# OTP Supervision Tree

ADK Elixir uses a production-ready OTP supervision tree that showcases BEAM advantages: fault isolation, graceful degradation, and self-healing.

## Tree Structure

```
ADK.Supervisor (rest_for_one)
├── ADK.SessionRegistry        — Elixir Registry for session process lookup
├── ADK.Plugin.Registry        — Agent storing global plugins
├── ADK.Auth.InMemoryStore     — Credential storage (dev/test)
├── ADK.Artifact.InMemory      — Artifact storage (dev/test)
├── ADK.Session.Store.InMemory — ETS-backed session persistence
├── ADK.SessionSupervisor      — DynamicSupervisor for session GenServers
├── ADK.RunnerSupervisor       — Task.Supervisor for async agent executions
└── ADK.LLM.CircuitBreaker     — Circuit breaker for LLM provider calls
```

## Why `rest_for_one`?

The top-level supervisor uses `rest_for_one` because there are ordering dependencies:

1. **Registry** must be alive before sessions can register
2. **Session Store** must be alive before sessions can persist
3. **SessionSupervisor** depends on both

If the Registry crashes and restarts, all downstream processes (sessions, runners) are also restarted, ensuring consistent state.

## Key Components

### Session Registry (`ADK.SessionRegistry`)

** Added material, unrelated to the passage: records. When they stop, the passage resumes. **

@[simp] theorem State.setRing_pending (s : State) (c : Nat) (v : ChanRing) : (s.setRing c v).pending = s.pending := rfl
@[simp] theorem State.setRing_fuse (s : State) (c : Nat) (v : ChanRing) : (s.setRing c v).fuse = s.fuse := rfl
@[simp] theorem State.setRing_freeCtr (s : State) (c : Nat) (v : ChanRing) : (s.setRing c v).freeCtr = s.freeCtr := rfl
@[simp] theorem State.setRing_regs (s : State) (c : Nat) (v : ChanRing) : (s.setRing c v).regs = s.regs := rfl
@[simp] theorem State.setRing_hbm (s : State) (c : Nat) (v : ChanRing) : (s.setRing c v).hbm = s.hbm := rfl
@[simp] theorem State.setRing_csram (s : State) (c : Nat) (v : ChanRing) : (s.setRing c v).csram = s.csram := rfl
@[simp] theorem State.setRing_host (s : State) (c : Nat) (v : ChanRing) : (s.setRing c v).host = s.host := rfl
@[simp] theorem State.setRing_link (s : State) (c : Nat) (v : ChanRing) : (s.setRing c v).link = s.link := rfl
@[simp] theorem State.setRing_err (s : State) (c : Nat) (v : ChanRing) : (s.setRing c v).err = s.err := rfl
@[simp] theorem State.setRing_mem (s : State) (c : Nat) (v : ChanRing) : (s.setRing c v).mem = s.mem := rfl
@[simp] theorem State.setRing_time (s : State) (c : Nat) (v : ChanRing) : (s.setRing c v).time = s.time := rfl
@[simp] theorem State.setRing_ref (s : State) (c : Nat) (v : ChanRing) : (s.setRing c v).ref = s.ref := rfl
@[simp] theorem State.setRing_bcn (s : State) (c : Nat) (v : ChanRing) : (s.setRing c v).bcn = s.bcn := rfl
@[simp] theorem State.setRing_xbr (s : State) (c : Nat) (v : ChanRing) : (s.setRing c v).xbr = s.xbr := rfl
@[simp] theorem State.setRing_lanes (s : State) (c : Nat) (v : ChanRing) : (s.setRing c v).lanes = s.lanes := rfl
@[simp] theorem State.setRing_srcs (s : State) (c : Nat) (v : ChanRing) : (s.setRing c v).srcs = s.srcs := rfl
@[simp] theorem State.setRing_plc (s : State) (c : Nat) (v : ChanRing) : (s.setRing c v).plc = s.plc := rfl
@[simp] theorem State.setRing_tiles (s : State) (c : Nat) (v : ChanRing) : (s.setRing c v).tiles = s.tiles := rfl
@[simp] theorem State.setRing_kilns (s : State) (c : Nat) (v : ChanRing) : (s.setRing c v).kilns = s.kilns := rfl
@[simp] theorem State.setRing_beam (s : State) (c : Nat) (v : ChanRing) : (s.setRing c v).beam = s.beam := rfl
@[simp] theorem State.setRing_eng (s : State) (c : Nat) (v : ChanRing) : (s.setRing c v).eng = s.eng := rfl
@[simp] theorem State.setRing_slots (s : State) (c : Nat) (v : ChanRing) : (s.setRing c v).slots = s.slots := rfl
@[simp] theorem State.setRing_cores (s : State) (c : Nat) (v : ChanRing) : (s.setRing c v).cores = s.cores := rfl
@[simp] theorem State.setRing_cq (s : State) (c : Nat) (v : ChanRing) : (s.setRing c v).cq = s.cq := rfl
@[simp] theorem State.setRing_pair (s : State) (c : Nat) (v : ChanRing) : (s.setRing c v).pair = s.pair := rfl
@[simp] theorem State.setRing_pwr (s : State) (c : Nat) (v : ChanRing) : (s.setRing c v).pwr = s.pwr := rfl

@[simp] theorem State.setTile_pending (s : State) (t : Nat) (v : Tile) : (s.setTile t v).pending = s.pending := rfl
@[simp] theorem State.setTile_fuse (s : State) (t : Nat) (v : Tile) : (s.setTile t v).fuse = s.fuse := rfl
@[simp] theorem State.setTile_freeCtr (s : State) (t : Nat) (v : Tile) : (s.setTile t v).freeCtr = s.freeCtr := rfl
@[simp] theorem State.setTile_regs (s : State) (t : Nat) (v : Tile) : (s.setTile t v).regs = s.regs := rfl
@[simp] theorem State.setTile_hbm (s : State) (t : Nat) (v : Tile) : (s.setTile t v).hbm = s.hbm := rfl
@[simp] theorem State.setTile_csram (s : State) (t : Nat) (v : Tile) : (s.setTile t v).csram = s.csram := rfl
@[simp] theorem State.setTile_host (s : State) (t : Nat) (v : Tile) : (s.setTile t v).host = s.host := rfl
@[simp] theorem State.setTile_link (s : State) (t : Nat) (v : Tile) : (s.setTile t v).link = s.link := rfl
@[simp] theorem State.setTile_err (s : State) (t : Nat) (v : Tile) : (s.setTile t v).err = s.err := rfl
@[simp] theorem State.setTile_mem (s : State) (t : Nat) (v : Tile) : (s.setTile t v).mem = s.mem := rfl
@[simp] theorem State.setTile_time (s : State) (t : Nat) (v : Tile) : (s.setTile t v).time = s.time := rfl
@[simp] theorem State.setTile_ref (s : State) (t : Nat) (v : Tile) : (s.setTile t v).ref = s.ref := rfl
@[simp] theorem State.setTile_bcn (s : State) (t : Nat) (v : Tile) : (s.setTile t v).bcn = s.bcn := rfl
@[simp] theorem State.setTile_xbr (s : State) (t : Nat) (v : Tile) : (s.setTile t v).xbr = s.xbr := rfl
@[simp] theorem State.setTile_lanes (s : State) (t : Nat) (v : Tile) : (s.setTile t v).lanes = s.lanes := rfl
@[simp] theorem State.setTile_srcs (s : State) (t : Nat) (v : Tile) : (s.setTile t v).srcs = s.srcs := rfl
@[simp] theorem State.setTile_asm_ (s : State) (t : Nat) (v : Tile) : (s.setTile t v).asm_ = s.asm_ := rfl
@[simp] theorem State.setTile_plc (s : State) (t : Nat) (v : Tile) : (s.setTile t v).plc = s.plc := rfl
@[simp] theorem State.setTile_kilns (s : State) (t : Nat) (v : Tile) : (s.setTile t v).kilns = s.kilns := rfl
@[simp] theorem State.setTile_beam (s : State) (t : Nat) (v : Tile) : (s.setTile t v).beam = s.beam := rfl
@[simp] theorem State.setTile_eng (s : State) (t : Nat) (v : Tile) : (s.setTile t v).eng = s.eng := rfl
@[simp] theorem State.setTile_slots (s : State) (t : Nat) (v : Tile) : (s.setTile t v).slots = s.slots := rfl
@[simp] theorem State.setTile_cores (s : State) (t : Nat) (v : Tile) : (s.setTile t v).cores = s.cores := rfl
@[simp] theorem State.setTile_cq (s : State) (t : Nat) (v : Tile) : (s.setTile t v).cq = s.cq := rfl
@[simp] theorem State.setTile_pair (s : State) (t : Nat) (v : Tile) : (s.setTile t v).pair = s.pair := rfl
@[simp] theorem State.setTile_pwr (s : State) (t : Nat) (v : Tile) : (s.setTile t v).pwr = s.pwr := rfl

@[simp] theorem State.setKiln_pending (s : State) (k : Nat) (v : Kiln) : (s.setKiln k v).pending = s.pending := rfl
@[simp] theorem State.setKiln_fuse (s : State) (k : Nat) (v : Kiln) : (s.setKiln k v).fuse = s.fuse := rfl
@[simp] theorem State.setKiln_freeCtr (s : State) (k : Nat) (v : Kiln) : (s.setKiln k v).freeCtr = s.freeCtr := rfl
@[simp] theorem State.setKiln_regs (s : State) (k : Nat) (v : Kiln) : (s.setKiln k v).regs = s.regs := rfl
@[simp] theorem State.setKiln_hbm (s : State) (k : Nat) (v : Kiln) : (s.setKiln k v).hbm = s.hbm := rfl
@[simp] theorem State.setKiln_csram (s : State) (k : Nat) (v : Kiln) : (s.setKiln k v).csram = s.csram := rfl
@[simp] theorem State.setKiln_host (s : State) (k : Nat) (v : Kiln) : (s.setKiln k v).host = s.host := rfl
@[simp] theorem State.setKiln_link (s : State) (k : Nat) (v : Kiln) : (s.setKiln k v).link = s.link := rfl
@[simp] theorem State.setKiln_err (s : State) (k : Nat) (v : Kiln) : (s.setKiln k v).err = s.err := rfl
@[simp] theorem State.setKiln_mem (s : State) (k : Nat) (v : Kiln) : (s.setKiln k v).mem = s.mem := rfl
@[simp] theorem State.setKiln_time (s : State) (k : Nat) (v : Kiln) : (s.setKiln k v).time = s.time := rfl
@[simp] theorem State.setKiln_ref (s : State) (k : Nat) (v : Kiln) : (s.setKiln k v).ref = s.ref := rfl
@[simp] theorem State.setKiln_bcn (s : State) (k : Nat) (v : Kiln) : (s.setKiln k v).bcn = s.bcn := rfl
@[simp] theorem State.setKiln_xbr (s : State) (k : Nat) (v : Kiln) : (s.setKiln k v).xbr = s.xbr := rfl
@[simp] theorem State.setKiln_lanes (s : State) (k : Nat) (v : Kiln) : (s.setKiln k v).lanes = s.lanes := rfl
@[simp] theorem State.setKiln_srcs (s : State) (k : Nat) (v : Kiln) : (s.setKiln k v).srcs = s.srcs := rfl
@[simp] theorem State.setKiln_asm_ (s : State) (k : Nat) (v : Kiln) : (s.setKiln k v).asm_ = s.asm_ := rfl
@[simp] theorem State.setKiln_plc (s : State) (k : Nat) (v : Kiln) : (s.setKiln k v).plc = s.plc := rfl
@[simp] theorem State.setKiln_tiles (s : State) (k : Nat) (v : Kiln) : (s.setKiln k v).tiles = s.tiles := rfl
@[simp] theorem State.setKiln_beam (s : State) (k : Nat) (v : Kiln) : (s.setKiln k v).beam = s.beam := rfl
@[simp] theorem State.setKiln_eng (s : State) (k : Nat) (v : Kiln) : (s.setKiln k v).eng = s.eng := rfl
@[simp] theorem State.setKiln_slots (s : State) (k : Nat) (v : Kiln) : (s.setKiln k v).slots = s.slots := rfl
@[simp] theorem State.setKiln_cores (s : State) (k : Nat) (v : Kiln) : (s.setKiln k v).cores = s.cores := rfl
@[simp] theorem State.setKiln_cq (s : State) (k : Nat) (v : Kiln) : (s.setKiln k v).cq = s.cq := rfl
@[simp] theorem State.setKiln_pair (s : State) (k : Nat) (v : Kiln) : (s.setKiln k v).pair = s.pair := rfl
@[simp] theorem State.setKiln_pwr (s : State) (k : Nat) (v : Kiln) : (s.setKiln k v).pwr = s.pwr := rfl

Uses Elixir's built-in `Registry` module for O(1) session lookup by `{app_name, user_id, session_id}`. Sessions auto-register on start and auto-deregister on stop via the `:via` tuple mechanism.

```elixir
# Lookup a session
{:ok, pid} = ADK.Session.lookup("my_app", "user1", "sess_abc")

# Sessions register automatically via start_supervised
{:ok, pid} = ADK.Session.start_supervised(
  app_name: "my_app", user_id: "user1", session_id: "sess_abc"
)
```

### Session Processes

Each active session is a `GenServer` under `ADK.SessionSupervisor` (DynamicSupervisor). Sessions use `restart: :temporary` — they are not automatically restarted on crash since they're created on-demand by runners.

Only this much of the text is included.